(PROBLEM TO SOLVE) Output exactly the lines below, starting with the line that has "s with blv.sessions" and going on through the line that has "device's EUI-64, no", both included, and no other lines.

-------------------------

/-- Table 11-3. -/
def qBOUND : Sub := ⟨0, 1⟩
def qBCAST : Sub := ⟨1, 1⟩
def qCLASS : Sub := ⟨2, 3⟩
def qHOLD : Sub := ⟨5, 1⟩
def qSESSION : Sub := ⟨8, 18⟩
def qPORT : Sub := ⟨8, 4⟩
def qHEAD : Sub := ⟨32, 24⟩
def qSHAPE : Sub := ⟨56, 8⟩
def qTAIL : Sub := ⟨64, 24⟩
def qCELLS : Sub := ⟨96, 25⟩
def qFRAMES : Sub := ⟨128, 24⟩
def qTOKENS : Sub := ⟨160, 32⟩
def qLAST : Sub := ⟨192, 32⟩
def qTAG : Sub := ⟨224, 32⟩

/-- Table 11-5. -/
def sNEIGH : Sub := ⟨0, 25⟩
def sVALID : Sub := ⟨25, 1⟩
def sEXH : Sub := ⟨26, 1⟩
def sWARNED : Sub := ⟨27, 1⟩
def sNABSENT : Sub := ⟨28, 1⟩
def sNSLEEPY : Sub := ⟨29, 1⟩
def sPORT : Sub := ⟨32, 4⟩
def sGROUPED : Sub := ⟨36, 1⟩
def sLINK : Sub := ⟨37, 16⟩
def sTXFC : Sub := ⟨64, 32⟩
def sTOKENS : Sub := ⟨96, 32⟩
def sLAST : Sub := ⟨128, 32⟩
def sSHAPE : Sub := ⟨160, 8⟩
def sRELAYQ : Sub := ⟨192, 20⟩
def sRQEN : Sub := ⟨212, 1⟩
def sH : Sub := ⟨512, 32⟩
def sV : Sub := ⟨544, 128⟩
def sP (k : Nat) : Sub := ⟨672 + 16 * k, 16⟩
def sPMASK : Sub := ⟨928, 16⟩
def sKEYBLOB : Sub := ⟨1024, 384⟩
def sKEYINFO : Sub := ⟨1408, 32⟩

/-- Table 11-6. -/
def dEUI : Sub := ⟨0, 64⟩
def dSTATE : Sub := ⟨64, 2⟩
def dREPEATER : Sub := ⟨66, 1⟩
def dSLEEPY : Sub := ⟨67, 1⟩
def dGROUPED : Sub := ⟨68, 1⟩
def dBELOW : Sub := ⟨69, 1⟩
def dDIRECT : Sub := ⟨70, 1⟩
def dSESSION : Sub := ⟨72, 18⟩
def dNEXTHOP : Sub := ⟨96, 25⟩
def dPORT : Sub := ⟨121, 4⟩
def dCSEQS : Sub := ⟨128, 16⟩
def dCSEQTX : Sub := ⟨144, 16⟩
def dCMAP : Sub := ⟨160, 64⟩
def dLASTRX : Sub := ⟨224, 32⟩
def dADDR2 : Sub := ⟨256, 25⟩
def dHOP : Sub := ⟨281, 4⟩

/-! ## Sizes and entries -/

/-- R266: the sizes of the tables. -/
def State.queueCount (s : State) : Nat := if s.isT then 64 else 2 ^ 20
def State.sessionCount (s : State) : Nat := if s.isT then 64 else 2 ^ 18
def State.dirCount (s : State) : Nat := if s.isT then 256 else 2 ^ 25

/-- The unassigned address and the broadcast address (R213). -/
def addrNone : Nat := 0x1FFFFFE
def addrAll : Nat := 0x1FFFFFF

/-- Queue state `q` (Table 11-3). -/
def State.queue (s : State) (q : Nat) : BitVec 256 := look 0 s.blv.queues q
def State.setQueue (s : State) (q : Nat) (v : BitVec 256) : State :=
  { s with blv.queues := store 0 q v s.blv.queues }

/-- Session `k` (Table 11-5). -/
def State.ses (s : State) (k : Nat) : BitVec 2048 := look 0 s.blv.sessions k
def State.setSes (s : State) (k : Nat) (v : BitVec 2048) : State :=
  { s with blv.sessions := store 0 k v s.blv.sessions }

/-- What an entry of the directory holds after a fill: entry 0 as the supervisor writes it (R54, R251): the
device's EUI-64, no address and no parent; every other entry free. -/
def State.dirFresh (s : State) (i : Nat) : BitVec 512 :=
  if i = 0 then BitVec.ofNat 512 (s.otp.eui % 2 ^ 64 + addrNone * 2 ^ 256) else 0

/-- Directory entry `i` (Table 11-6). -/
def State.dirEnt (s : State) (i : Nat) : BitVec 512 := look (s.dirFresh i) s.blv.dir i
def State.setDirEnt (s : State) (i : Nat) (v : BitVec 512) : State :=
  { s with blv.dir := store (s.dirFresh i) i v s.blv.dir }

/-- R213, R251: the device's own address: 0 for a coordinator, else that of entry 0. -/
def State.ownAddr (s : State) : Nat :=
  if s.mode = mCoordinator then 0 else sub (s.dirEnt 0) dADDR2

/-- R251: the index of the entry of address `a`. -/
def State.dirIndex (s : State) (a : Nat) : Nat := Nat.xor a s.ownAddr

/-- The entry of address `a`. -/
def State.dirOf (s : State) (a : Nat) : BitVec 512 := s.dirEnt (s.dirIndex a)
def State.setDirOf (s : State) (a : Nat) (v : BitVec 512) : State := s.setDirEnt (s.dirIndex a) v

/-- R262: quarantine marks. -/
def State.qQuar (s : State) (q : Nat) : Bool := look false s.blv.quarQ q
def State.sQuar (s : State) (k : Nat) : Bool := look false s.blv.quarS k
def State.pQuar (s : State) (i : Nat) : Bool := look false s.blv.quarP (i / 64)

/-- The valid sessions in rising order that meet a test. -/
def State.findSes (s : State) (p : BitVec 2048 → Bool) : Option Nat :=
  (s.blv.sessions.find? (fun e => sub e.2 sVALID == 1 && p e.2)).map (fun e => e.1)

/-- The session of the link to a neighbour: the one its directory entry names, where it is valid and belongs to that
neighbour, else the first valid one of that neighbour (DEDUCED, log entry 81). -/
def State.sesFrom (s : State) (src : Nat) : Option Nat :=
  let k := sub (s.dirOf src) dSESSION
  if k ≠ 0 ∧ sub (s.ses k) sVALID = 1 ∧ sub (s.ses k) sNEIGH = src then some k
  else s.findSes (fun v => sub v sNEIGH == src)

/-! ## Frames of queues -/

/-- The internal control queue of port `n` (R243). -/
def ctrlQueue (n : Nat) : Nat := 2 ^ 20 + n

/-- The frames of a queue, the head first. -/
def State.framesOf (s : State) (q : Nat) : List TxFrame := look [] s.blv.frames q
def State.setFrames (s : State) (q : Nat) (l : List TxFrame) : State :=
  { s with blv.frames := store [] q l s.blv.frames }

/-- A frame of a queue by its number. -/
def State.frameOf (s : State) (q id : Nat) : Option TxFrame := (s.framesOf q).find? (fun f => f.id == id)

/-- Replaces a frame of a queue. -/
def State.setFrame (s : State) (q : Nat) (f : TxFrame) : State :=
  s.setFrames q ((s.framesOf q).map (fun g => if g.id == f.id then f else g))

/-- R253: the cells of a frame of `len` bytes. -/
def cellsOf (len : Nat) : Nat := max 1 (ceilDiv len 256)

/-- The cells of a transmit frame. -/
def TxFrame.cells (f : TxFrame) : Nat := cellsOf f.body.length

/-- The class-c floor of R256: the largest of BLV_FLOOR[0] to BLV_FLOOR[c]. -/
def State.floor (s : State) (c : Nat) : Nat :=
  match c with
  | 0 => s.get (BLV_FLOOR_FLOOR 0)
  | k + 1 => max (s.get (BLV_FLOOR_FLOOR (k + 1))) (s.floor k)

/-- R256: whether `k` cells are admitted for class `c`. During a rebuild every allocation fails. -/
def State.admitsCells (s : State) (c k : Nat) : Bool :=
  !s.blv.rebuilding && decide (k + s.floor c ≤ s.blv.led.free)

/-- R254: `k` cells go from FREE to RX. -/
def State.takeCells (s : State) (k : Nat) : State :=
  { s with blv.led.free := s.blv.led.free - k, blv.led.rx := s.blv.led.rx + k }

/-- R256: a refused allocation is counted, but not during a rebuild. -/
def State.countNoCell (s : State) (rx : Bool) : State :=
  if s.blv.rebuilding then s else if rx then s.bump BLV_NOCELL_RX else s.bump BLV_NOCELL_TX

/-- R255: `k` cells that were RX return, in transit until the walk ends; what they owe is posted then. -/
def State.returnRx (s : State) (k : Nat) (c : Option Compl) : State :=
  { s with
    blv.led.rx := s.blv.led.rx - k
    blv.returns := s.blv.returns ++ [⟨k, c, false⟩] }

/-- R254, R255: cells of a frame return from QUEUED or RETAINED. -/
def State.returnTx (s : State) (retained : Bool) (k : Nat) (c : Option Compl) (flush : Bool) : State :=
  let s1 := if retained then { s with blv.led.retained := s.blv.led.retained - k }
    else { s with blv.led.queued := s.blv.led.queued - k }
  { s1 with blv.returns := s1.blv.returns ++ [⟨k, c, flush⟩] }
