-- ==== Sys2Proof/Machine/StoreCfg.lean ====
section
/-! DEFINITION. Chapters 05 and 06: the groups' configuration (R116, Table 05-6) and the places of the tone-map and SNR
stores (R123, R124, R144). -/

namespace Sys2Proof.Machine

/-- Table 05-6: a write of EN and PRECG may apply. -/
def State.grpMay (s : State) (g : Nat) (en precg : Nat) : Bool :=
  s.standbyOk && precg != 3 &&
    (en == 0 || (List.range 4).all (fun k => s.profile (4 * g + k) == pfBB))

/-- Table 06-11: JOINT of port `n`. -/
def State.showJoint (s : State) (n : Nat) : State := s.set (PRT_RXSTAT_JOINT n) (s.get (GRP_CFG_ACT (n / 4)))

/-- R116, R135: ACT of a group, which its ports show as JOINT. -/
def State.setGrpAct (s : State) (g act : Nat) : State :=
  forN 4 (fun k t => t.showJoint (4 * g + k)) (s.set (GRP_CFG_ACT g) act)

/-- Table 05-6: a write of GRP[g]_CFG. -/
def State.grpWrite (s : State) (g : Nat) (data : Word) : State :=
  let en := bits data 0 1
  let precg := bits data 1 2
  let s1 := (s.clearW1c (a_GRP_CFG g) 0x40 data).set (GRP_CFG_NSS_MAX g) (bits data 3 2)
  let same := en == s.get (GRP_CFG_EN g) && precg == s.get (GRP_CFG_PRECG g)
  if same then s1
  else if s.grpMay g en precg then
    ((s1.set (GRP_CFG_EN g) en).set (GRP_CFG_PRECG g) precg).setGrpAct g en
  else s1.raiseFlag (GRP_CFG_REFUSED g)

/-- GROUP_CFG_WRITE (Table 05-6). -/
def execGroupCfgWrite (g : Fin 4) (data : Word) (s : State) : Host.Outcome State Fault Refusal :=
  .next (s.hostWrite 0 (a_GRP_CFG g.val) (fun t => t.grpWrite g.val data))

/-- R124, Table 05-9: whether the link areas of a write are possible; those of the NF9704-T are fixed. -/
def State.areasOk (s : State) (data : Word) : Bool :=
  let links := bits data 0 17
  let glinks := bits data 17 11
  if s.isT then links == 4 && glinks == 0 else decide (links ≤ 65536) && decide (glinks ≤ 1024)

/-- Tables 05-8 and 05-9: a write of MAC_TMSBASE or MAC_TMSCFG. -/
def State.tmsWrite (s : State) (cfg : Bool) (data : Word) : State :=
  let s1 := if cfg then s.clearW1c a_MAC_TMSCFG 0x20000000 data else s
  if !s.standbyOk || (cfg && !s.areasOk data) then s1.raiseFlag MAC_TMSCFG_REFUSED
  else if cfg then (s1.set MAC_TMSCFG_LINKS (bits data 0 17)).set MAC_TMSCFG_GLINKS (bits data 17 11)
  else s1.set MAC_TMSBASE_BASE (bits data 0 19)

/-- TONE_MAP_STORE_CFG_WRITE (Tables 05-8, 05-9). -/
def execToneMapStoreCfgWrite (cfg : Bool) (data : Word) (s : State) : Host.Outcome State Fault Refusal :=
  .next (s.hostWrite 0 (if cfg then a_MAC_TMSCFG else a_MAC_TMSBASE) (fun t => t.tmsWrite cfg data))

/-- Table 06-16: a write of MAC_SNRBASE. -/
def State.snrBaseWrite (s : State) (data : Word) : State :=
  if s.standbyOk then s.set MAC_SNRBASE_BASE (bits data 0 19) else s.raiseFlag MAC_TMSCFG_REFUSED

/-- SNR_STORE_BASE_WRITE (Table 06-16). -/
def execSnrStoreBaseWrite (data : Word) (s : State) : Host.Outcome State Fault Refusal :=
  .next (s.hostWrite 0 a_MAC_SNRBASE (fun t => t.snrBaseWrite data))

end Sys2Proof.Machine
end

-------------------------

(RESULT OF THE TASK)
  { s with blv.sessions := store 0 k v s.blv.sessions }

/-- What an entry of the directory holds after a fill: entry 0 as the supervisor writes it (R54, R251): the
device's EUI-64, no address and no parent; every other entry free. -/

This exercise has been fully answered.